In the present case the appellant had indicated from the very outset that he wished, through his agents, to negotiate. There was then correspondence leading up to the letter which preceded document ‘A’. That letter certainly indicated that the document when submitted was intended to be ‘open’ but when produced it was marked ‘without prejudice’. This prima facie means that it was intended to be a negotiating document. The prima facie inference, therefore, is that the agents had changed their intention. This might have been displaced had there been evidence that, when tendered, it was so tendered on the same basis as originally indicated, but there was no such evidence and it is not without significance that when the question was first raised by the respondents’ solicitors in their letter of February 17 1984 they did not say that the document or its successor was ‘open’. It was contended merely that it was impossible to make an effective ‘without prejudice’ offer. That contention was not pursued before us, in our view rightly. It is without foundation. Bearing in mind the original expressed intention to negotiate, the fact that there was a dispute in existence, that it is common practice for such claims to be the subject of negotiation before the parties resort to a reference to the Lands Tribunal, and that the document was clearly marked ‘without prejudice’, we have no hesitation in concluding that those words should be given their ordinary effect. The position with regard to Document ‘B’ is in our view plainer. It was clearly written in the course of negotiation and was accompanied by a letter which was itself headed ‘without prejudice’. Both documents are in our view inadmissible.

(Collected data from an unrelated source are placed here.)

-- ==== Sys2Proof/Machine/Memory.lean ====
section
/-! DEFINITION. The store's two operations (R45): reading and writing one cell by physical offset. -/

namespace Sys2Proof.Machine

/-- The cell at a physical offset; an unlisted offset holds `UNDEF`. -/
def Memory.read : Memory → Nat → Cell
  | [], _ => none
  | (q, b) :: m, p => if q = p then some b else Memory.read m p

/-- Put an entry in front of the first entry with a larger offset. -/
def Memory.insert (p : Nat) (b : Byte) : Memory → Memory
  | [] => [(p, b)]
  | (q, c) :: m => if p < q then (p, b) :: (q, c) :: m else (q, c) :: Memory.insert p b m

/-- The store without the entry of an offset. -/
def Memory.erase (m : Memory) (p : Nat) : Memory := m.filter fun x => x.1 ≠ p

/-- Write one cell. Writing `UNDEF` removes the entry, so that the canonical form is kept. -/
def Memory.write (m : Memory) (p : Nat) : Cell → Memory
  | none => m.erase p
  | some b => (m.erase p).insert p b

end Sys2Proof.Machine
end

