-- ==== Sys2Proof/Machine/Run.lean ====
section
/-! DEFINITION. How a handler runs (R192 to R194): its result, the write of the program counter after it, and the
run of one form at the program counter. The shared ends of the branch and carry handlers stand here too. -/

namespace Sys2Proof.Machine

/-- What a handler ends in: an error, or the state after its effects with what it did to control flow. -/
abbrev Handled := Except Fault (State × Flow)

/-- A handler that executed no `pc <- t` (R193). -/
def fall (r : Except Fault State) : Handled :=
  match r with
  | .ok s => .ok (s, .next)
  | .error e => .error e

/-- The write of the program counter after the handler (R193): the explicit target, or the next instruction. -/
def finish (k : Block) (x : Ctx) (r : State × Flow) : Except Fault State :=
  match r.2 with
  | .next => setPc k (some x.next) r.1
  | .goto t => setPc k t r.1

/-- The `execute` transaction once the handler is known (R192 to R194). -/
def transact (k : Block) (x : Ctx) (f : Ctx → State → Handled) (s : State) : Except Fault State :=
  match f x s with
  | .ok r => finish k x r
  | .error e => .error e

/-- The context of an instruction of this iid and length at this address (R145, R192). -/
def ctxOf (k : Block) (h : Iid) (len : Nat) (va : Word) : Ctx := ⟨va, len, k.cfg.segTag h.num⟩

/-- One form of REF at the program counter. The spec gives an Opcode its address (R47); here it is PC, as in `step`
(R190), and an `UNDEF` PC is the error `step` gives it (log entry 3). -/
def runForm (h : Iid) (len : Nat) (f : Ctx → State → Handled) (s : State) : Host.Outcome State Fault Refusal :=
  match s.pc with
  | none => .fault (.undefinedFetch none)
  | some va => settle (transact ref (ctxOf ref h len va) f s)

/-- `pc <- get(op)` (R352). -/
def jumpTo (k : Block) (x : Ctx) (op : Operand) (s : State) : Handled := do
  let t ← getOp k x op s
  return (s, .goto (valWord t))

/-- The branch decision (R218): an undefined condition makes PC `UNDEF`, a true one takes the target operand, a false
one goes on. -/
def branch (k : Block) (x : Ctx) (cond : Option Bool) (op : Operand) (s : State) : Handled :=
  match cond with
  | none => .ok (s, .goto none)
  | some true => jumpTo k x op s
  | some false => .ok (s, .next)

/-- Whether a value is zero; `none` for `UNDEF`. -/
def isZeroVal (v : Val) : Option Bool := (valWord v).map (· == 0)

/-- The flag write of the handlers that rewrite the carry: P is the parity of the accumulator (R205). -/
def writeCarry (k : Block) (c : Option Bool) (s : State) : Except Fault State := do
  let a ← regGet k k.cfg.accReg s
  setFlags k { c := some c, p := some (parityOf a) } s

end Sys2Proof.Machine
end

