-- ==== Sys2Proof/Machine/Step.lean ====
section
/-! DEFINITION. The `step` transaction of REF (R190), and the placing of one instruction where it fetches. -/

namespace Sys2Proof.Machine

/-- `step` (R190): decode one Opcode at PC, then execute it. The Opcode of a form of R110 goes to that form's meaning;
an Opcode of no form, which the REF ROM does not give, goes to its handler (log entry 11). -/
def step (s : State) : Host.Outcome State Fault Refusal :=
  match fetchOpcode ref s with
  | .error e => .fault e
  | .ok opc =>
    match Instr.ofOpcode opc with
    | some i => exec i s
    | none => settle (execute ref opc s)

/-- The state with an instruction's bytes, numbered as opcode_table.json numbers its bits, where `step` fetches next;
the bytes above `nbits` up to the longest instruction are zero. PC moves only when it must (log entry 8). -/
def State.withFetchWord (s : State) (nbits w : Nat) : State :=
  placeCode (fetchSlot s).toNat [tableByte nbits w 0, tableByte nbits w 1, tableByte nbits w 2]
    { s with pc := some (fetchSlot s) }

end Sys2Proof.Machine
end

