-- ==== Sys2Proof/Safety.lean ====
section
/-! DEFINITION. The terms statements about REF use: the invariant of the state, the registers and data cells of REF
read straight from the store, the operands of the byte forms, and which cells and flags each instruction may write. -/

namespace Sys2Proof.Machine

/-! ## Outcomes -/

/-- The next state of an outcome, if it has one. -/
def nextOf : Host.Outcome State Fault Refusal → Option State
  | .next s => some s
  | .fault _ => none
  | .refused _ => none

/-- The fault of an outcome, if it ends in one. -/
def faultOf : Host.Outcome State Fault Refusal → Option Fault
  | .next _ => none
  | .fault f => some f
  | .refused _ => none

/-! ## The invariant -/

/-- Every listed offset lies in STORE (R24, R45). -/
abbrev Memory.inStore (m : Memory) : Prop := ∀ x ∈ m, x.1 < refStoreSize

/-- The invariant of REF: STORE is canonical and within its size. -/
abbrev State.Inv (s : State) : Prop := s.store.wf ∧ s.store.inStore

/-! ## Registers and data cells of REF -/

/-- The stored status byte (R29). -/
def psw (s : State) : Cell := s.store.read 0xD0

/-- The accumulator (R41). -/
def acc (s : State) : Cell := s.store.read 0xE0

/-- The stack pointer (R36). -/
def stackPtr (s : State) : Cell := s.store.read 0x81

/-- DPTR (R31): bits 15:8 at 0x83, bits 7:0 at 0x82. -/
def dptr (s : State) : Option Word :=
  match s.store.read 0x83, s.store.read 0x82 with
  | some h, some l => some (h ++ l)
  | _, _ => none

/-- A data read of the byte at an IRAM or SFR address, which is its physical offset (R24, R38, R69). -/
def dataCell (a : Nat) (s : State) : Cell := if a = 0xD0 ∧ s.uflags = true then none else s.store.read a

/-- A data write of the byte at an IRAM or SFR address (R40, R70). -/
def putData (a : Nat) (v : Cell) (s : State) : State :=
  { s with store := s.store.write a v, uflags := s.uflags && !(a == 0xD0 && v.isSome) }

/-- The address of working register `n` in the selected bank (R29, R30). -/
def rnAddr (n : Nat) (s : State) : Option Nat := (psw s).map fun b => n + (b &&& 0x18).toNat

/-- Working register `n`: `UNDEF` when its address or its byte is. -/
def rnCell (n : Nat) (s : State) : Cell := (rnAddr n s).bind s.store.read

/-- The byte address of a bit address (R150). -/
def bitAddr (b : Byte) : Nat := if b.toNat < 0x80 then 0x20 + b.toNat / 8 else (b &&& 0xF8).toNat

/-- The bit number of a bit address. -/
def bitNum (b : Byte) : Nat := b.toNat % 8

/-- The physical offset of a MOVX data address under `THRESH_SCOPE` = all (R67); `none` where it is a StoreFault. -/
def xdataOffset (a : Word) : Option Nat :=
  if a.toNat < 0x80 then some (0x100 + a.toNat) else if a.toNat < 0x100 then some a.toNat else none

/-- The physical offset of a MOVC data address under `THRESH_SCOPE` = all (R67); `none` where it is a StoreFault. -/
def codeDataOffset (a : Word) : Option Nat :=
  if a.toNat < 0x80 then some (0x10100 + a.toNat) else if a.toNat < 0x100 then some a.toNat else none

/-- The sum of a base and the accumulator (R155). -/
def accPlus (base : Option Word) (s : State) : Option Word :=
  match acc s, base with
  | some a, some w => some (a.zeroExtend 16 + w)
  | _, _ => none

/-! ## Byte operands of the forms -/

/-- A byte location the forms read or write. -/
inductive ByteLoc where
  | acc
  | dir (a : Byte)
  | ind (i : Fin 2)
  | rn (n : Fin 8)
  deriving DecidableEq, Repr

/-- A byte source: a location or an immediate. -/
inductive ByteSrc where
  | imm (b : Byte)
  | loc (l : ByteLoc)
  deriving DecidableEq, Repr

/-- The physical offset of a location of an IDATA form; `none` when the pointer or the bank is `UNDEF`. -/
def ByteLoc.offset (s : State) : ByteLoc → Option Nat
  | .acc => some 0xE0
  | .dir a => some a.toNat
  | .ind i => (rnCell i.val s).map BitVec.toNat
  | .rn n => rnAddr n.val s

/-- What a read of a location gives (R72: an `UNDEF` address reads `UNDEF`). -/
def ByteLoc.cell (s : State) (l : ByteLoc) : Cell := (l.offset s).bind (dataCell · s)

/-- What a source gives. -/
def ByteSrc.cell (s : State) : ByteSrc → Cell
  | .imm b => some b
  | .loc l => l.cell s

/-- The access an UndefinedAddress of a written location records (R407); `pos` is the operand's position. -/
def ByteLoc.access (pos : Nat) : ByteLoc → AccessId
  | .acc => .register 8
  | .dir _ | .ind _ => .operand pos
  | .rn n => .register n.val

/-- The MOV forms between bytes: destination and source. -/
def movForm : Instr → Option (ByteLoc × ByteSrc)
  | .movAImm imm => some (.acc, .imm imm)
  | .movADir a => some (.acc, .loc (.dir a))
  | .movAInd i => some (.acc, .loc (.ind i))
  | .movARn n => some (.acc, .loc (.rn n))
  | .movRnA n => some (.rn n, .loc .acc)
  | .movRnImm n imm => some (.rn n, .imm imm)
  | .movRnDir n a => some (.rn n, .loc (.dir a))
  | .movDirA a => some (.dir a, .loc .acc)
  | .movDirImm a imm => some (.dir a, .imm imm)
  | .movDirRn a n => some (.dir a, .loc (.rn n))
  | .movDirInd a i => some (.dir a, .loc (.ind i))
  | .movIndA i => some (.ind i, .loc .acc)
  | .movIndImm i imm => some (.ind i, .imm imm)
  | .movIndDir i a => some (.ind i, .loc (.dir a))
  | _ => none

/-- The XCH forms: the location exchanged with A. -/
def xchForm : Instr → Option ByteLoc
  | .xchADir a => some (.dir a)
  | .xchAInd i => some (.ind i)
  | .xchARn n => some (.rn n)
  | _ => none

/-- The arithmetic operations. -/
inductive ArithOp where
  | add | addc | subb
  deriving DecidableEq, Repr

/-- The ADD, ADDC and SUBB forms: operation and source; the destination is A. -/
def arithForm : Instr → Option (ArithOp × ByteSrc)
  | .addAImm imm => some (.add, .imm imm)
  | .addADir a => some (.add, .loc (.dir a))
  | .addAInd i => some (.add, .loc (.ind i))
  | .addARn n => some (.add, .loc (.rn n))
  | .addcAImm imm => some (.addc, .imm imm)
  | .addcADir a => some (.addc, .loc (.dir a))
  | .addcAInd i => some (.addc, .loc (.ind i))
  | .addcARn n => some (.addc, .loc (.rn n))
  | .subbAImm imm => some (.subb, .imm imm)
  | .subbADir a => some (.subb, .loc (.dir a))
  | .subbAInd i => some (.subb, .loc (.ind i))
  | .subbARn n => some (.subb, .loc (.rn n))
  | _ => none

/-- The carry input of an arithmetic operation (R211). -/
def ArithOp.carryIn (s : State) : ArithOp → Option Bool
  | .add => some false
  | .addc | .subb => flag ref .c s

/-- The ALU function of an arithmetic operation (R211). -/
def ArithOp.alu : ArithOp → Byte → Byte → Bool → AluOut 8
  | .add | .addc => aluAdd 8
  | .subb => aluSub 8

/-- Result and flag write of an arithmetic operation on bytes (R207). -/
def ArithOp.apply (op : ArithOp) (a b : Cell) (cin : Option Bool) : Cell × FlagWrite :=
  match a, b, cin with
  | some x, some y, some c => (some (op.alu x y c).r, (op.alu x y c).flags)
  | _, _, _ => (none, undefFlags)

/-- The logic operations. -/
inductive LogicOp where
  | anl | orl | xrl
  deriving DecidableEq, Repr

/-- The bitwise function of a logic operation (R203). -/
def LogicOp.fn : LogicOp → Byte → Byte → Byte
  | .anl, x, y => x &&& y
  | .orl, x, y => x ||| y
  | .xrl, x, y => x ^^^ y

/-- Result and flag write of a logic operation on bytes (R203, R207). -/
def LogicOp.apply (op : LogicOp) (a b : Cell) : Cell × FlagWrite :=
  match a, b with
  | some x, some y => (some (op.fn x y), { p := some (some (parity (op.fn x y))) })
  | _, _ => (none, { p := some none })
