theorem setAt_idata {x : Ctx} (hx : x.idata) (pos : Nat) (kind : AccessKind) (a : Byte) (v : Val) (s : State) :
    setAt ref x pos kind (some (a.zeroExtend 16)) v s = .ok (putData a.toNat (valCell v) s) := by
  have ha := a.isLt
  have he : (a.zeroExtend 16).toNat = a.toNat := by simp; omega
  simp only [setAt, hx, he]
  rw [memWrite_idata kind _ _ s (by omega)]

theorem pointer_rn (n : Nat) (hn : n < 8) (s : State) :
    pointer ref n s = .ok ((rnCell n s).map (·.zeroExtend 16)) := by
  simp [pointer, regGet_rn n hn s]

theorem pointer_dptr (s : State) : pointer ref 11 s = .ok (dptr s) := by
  simp [pointer, regGet_dptr]

/-- The operand of a byte location. -/
def ByteLoc.operand : ByteLoc → Operand
  | .acc => .reg 8
  | .dir a => .dir a
  | .ind i => .ind i.val
  | .rn n => .reg n.val

/-- The operand of a byte source. -/
def ByteSrc.operand : ByteSrc → Operand
  | .imm b => .imm8 b
  | .loc l => l.operand

/-- What a read of a byte location gives in an IDATA form. -/
theorem getOp_loc {x : Ctx} (hx : x.idata) (l : ByteLoc) (s : State) :
    getOp ref x l.operand s = .ok (Val.ofCell (l.cell s)) := by
  cases l with
  | acc => simpa [ByteLoc.operand, ByteLoc.cell, ByteLoc.offset, dataCell, getOp, acc] using regGet_acc s
  | dir a => simpa [ByteLoc.operand, ByteLoc.cell, ByteLoc.offset, getOp] using getAt_idata hx .direct a s
  | ind i =>
    have hi : i.val < 8 := by omega
    simp only [ByteLoc.operand, ByteLoc.cell, ByteLoc.offset, getOp, pointer_rn _ hi, except_ok_bind]
    cases h : rnCell i.val s with
    | none => rfl
    | some p => simpa using getAt_idata hx .indirect p s
  | rn n =>
    simp only [ByteLoc.operand, ByteLoc.cell, ByteLoc.offset, getOp, regGet_rn _ n.isLt,
      rnCell_dataCell n.isLt]

theorem getOp_src {x : Ctx} (hx : x.idata) (c : ByteSrc) (s : State) :
    getOp ref x c.operand s = .ok (Val.ofCell (c.cell s)) := by
  cases c with
  | imm b => rfl
  | loc l => exact getOp_loc hx l s

/-- What a write of a byte location does in an IDATA form: a data write at its offset, or UndefinedAddress. -/
theorem setOp_loc {x : Ctx} (hx : x.idata) (pos : Nat) (l : ByteLoc) (v : Val) (s : State) :
    setOp ref x pos l.operand v s = match l.offset s with
      | some p => .ok (putData p (valCell v) s)
      | none => .error (.undefinedAddress (l.access pos)) := by
  cases l with
  | acc => exact regSet_acc v s
  | dir a => exact setAt_idata hx pos .direct a v s
  | ind i =>
    have hi : i.val < 8 := by omega
    simp only [ByteLoc.operand, ByteLoc.offset, setOp, pointer_rn _ hi, except_ok_bind]
    cases h : rnCell i.val s with
    | none => rfl
    | some p => exact setAt_idata hx pos .indirect p v s
  | rn n => exact regSet_rn n.val n.isLt v s

/-- The offset of a byte location is one of the first 0x100. -/
theorem ByteLoc.offset_lt {l : ByteLoc} {s : State} {p : Nat} (h : l.offset s = some p) : p < 0x100 := by
  cases l with
  | acc => simp [offset] at h; omega
  | dir a => have := a.isLt; simp [offset] at h; omega
  | ind i =>
    simp only [offset, Option.map_eq_some_iff] at h
    obtain ⟨b, -, rfl⟩ := h
    exact b.isLt
  | rn n => have := rnAddr_lt n.isLt h; omega

theorem bitByte_ref (b : Byte) : bitByte ref (b &&& 0xF8) = bitAddr b := by revert b; decide

theorem bitNum_eq (b : Byte) : (b.extractLsb' 0 3).toNat = bitNum b := by simp [bitNum]

theorem bitAddr_lt (b : Byte) : bitAddr b < 0x100 := by revert b; decide

theorem getOp_bit {x : Ctx} (hx : x.idata) (b : Byte) (s : State) :
    getOp ref x (Operand.ofBitaddr b false) s = .ok (Val.ofBit (bitCell b s)) := by
  simp only [Operand.ofBitaddr, getOp, bitByte_ref, bitNum_eq, hx]
  rw [memReadBit_idata _ _ s (bitAddr_lt b)]
  simp [bitCell]

theorem getOp_nbit {x : Ctx} (hx : x.idata) (b : Byte) (s : State) :
    getOp ref x (Operand.ofBitaddr b true) s = .ok (Val.ofBit (aluBnot (bitCell b s))) := by
  simp only [Operand.ofBitaddr, getOp, bitByte_ref, bitNum_eq, hx]
  rw [memReadBit_idata _ _ s (bitAddr_lt b)]
  cases h : bitCell b s <;> simp_all [bitCell, aluBnot]

theorem setOp_bit {x : Ctx} (hx : x.idata) (pos : Nat) (b : Byte) (v : Val) (s : State) :
    setOp ref x pos (Operand.ofBitaddr b false) v s = .ok (putBit (bitAddr b) (bitNum b) (valBit v) s) := by
  simp only [Operand.ofBitaddr, setOp, bitByte_ref, bitNum_eq, hx]
  exact memWriteBit_idata _ _ _ s (bitAddr_lt b)

/-- The address of an accumulator-indexed operand (R155). -/
theorem indexedAddress_ref (x : Ctx) (baseIdx : Nat) (h : baseIdx = 11 ∨ baseIdx = 12) (s : State) :
    indexedAddress ref x baseIdx s = .ok (accPlus (if baseIdx = 12 then some x.next else dptr s) s) := by
  have h8 : ref.cfg.accReg = 8 := rfl
  have h12 : ref.cfg.pcReg = 12 := rfl
  rcases h with rfl | rfl
  · simp only [indexedAddress, h8, h12, regGet_acc, pointer_dptr, except_ok_bind]
    cases ha : acc s <;> cases dptr s <;> simp [accPlus, ha]
  · simp only [indexedAddress, h8, h12, regGet_acc, except_ok_bind, if_true]
    cases ha : acc s <;> simp [accPlus, ha]

/-! ## Stack -/

/-- `push` (R212). -/
theorem push_ref (v : Cell) (s : State) :
    push ref v s = match stackPtr s with
      | some p => .ok (pushed p v s)
      | none => .error (.undefinedAddress .stack) := by
  have h10 : ref.cfg.spReg = 10 := rfl
  simp only [push, h10, regGet_sp, except_ok_bind, valCell_ofCell]
  cases h : stackPtr s with
  | none => rfl
  | some p =>
    have h1 : spPushed ref.cfg p = p + 1 := rfl
    have hp := (p + 1).isLt
    simp only [h1, regSet_sp, except_ok_bind, valCell_byte]
    exact memWrite_idata .stack _ _ _ (by omega)

/-- `pop` (R213). -/
theorem pop_ref (s : State) : pop ref s = .ok (popped s) := by
  have h10 : ref.cfg.spReg = 10 := rfl
  simp only [pop, h10, regGet_sp, except_ok_bind, valCell_ofCell, popped]
  cases h : stackPtr s with
  | none => rfl
  | some p =>
    have h1 : spPopped ref.cfg p = p - 1 := rfl
    have hp := p.isLt
    simp only [h1, regSet_sp, except_ok_bind, valCell_byte]
    rw [memRead_idata .stack _ _ (by omega)]
    rfl

/-! ## Flags -/

theorem flag_ref (f : Flag) (s : State) :
    flag ref f s = if s.uflags then none else (psw s).map (·.getLsbD (f.pos refCfg)) := by
  simp [flag]; rfl

/-- The write of the carry with the parity of A (R205). -/
theorem writeCarry_ref (c : Option Bool) (s : State) :
    writeCarry ref c s = .ok (writeFlags ref { c := some c, p := some ((acc s).map parity) } s) := by
  have h8 : ref.cfg.accReg = 8 := rfl
  simp only [writeCarry, h8, regGet_acc, except_ok_bind]
  cases acc s <;> rfl

/-! ## The run of one form -/

/-- The outcome of a form at `va` from what its handler ended in (R193, R410). -/
def conclude (va : Word) (len : Nat) : Handled → Host.Outcome State Fault Refusal
  | .ok (s', .next) => .next { s' with pc := some (va + BitVec.ofNat 16 len) }
  | .ok (s', .goto t) => .next { s' with pc := t }
  | .error e => .fault e

@[simp] theorem conclude_next (va : Word) (len : Nat) (s : State) :
    conclude va len (.ok (s, .next)) = .next { s with pc := some (va + BitVec.ofNat 16 len) } := rfl

@[simp] theorem conclude_goto (va : Word) (len : Nat) (s : State) (t : Option Word) :
    conclude va len (.ok (s, .goto t)) = .next { s with pc := t } := rfl

@[simp] theorem conclude_error (va : Word) (len : Nat) (e : Fault) : conclude va len (.error e) = .fault e := rfl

It was for these reasons that we allowed the appeal on the conclusion of the argument. The order of the learned judge must be set aside and an order made that neither Document ‘A’ nor Document ‘B’ be admitted in evidence on the hearing by the Lands Tribunal of the appellant’s claim to compensation.
In order to avoid any possibility of future unnecessary disputes about such matters we conclude by stating that we agree with the|page:195| learned judge (a) that the heading ‘without prejudice’ does not conclusively or automatically render a document so marked privileged; (b) that, if privilege is claimed but challenged, the court can look at a document so headed in order to determine its nature; and (c) that privilege can attach to a document headed ‘without prejudice’ even if it is an opening shot. The rule is, however, not limited to documents which are offers. It attaches to all documents which are marked ‘without prejudice’ and form part of negotiations, whether or not they are themselves offers, unless the privilege is defeated on some other ground as was the case in Re Daintrey.
The appeal was allowed, with costs in the Court of Appeal and below.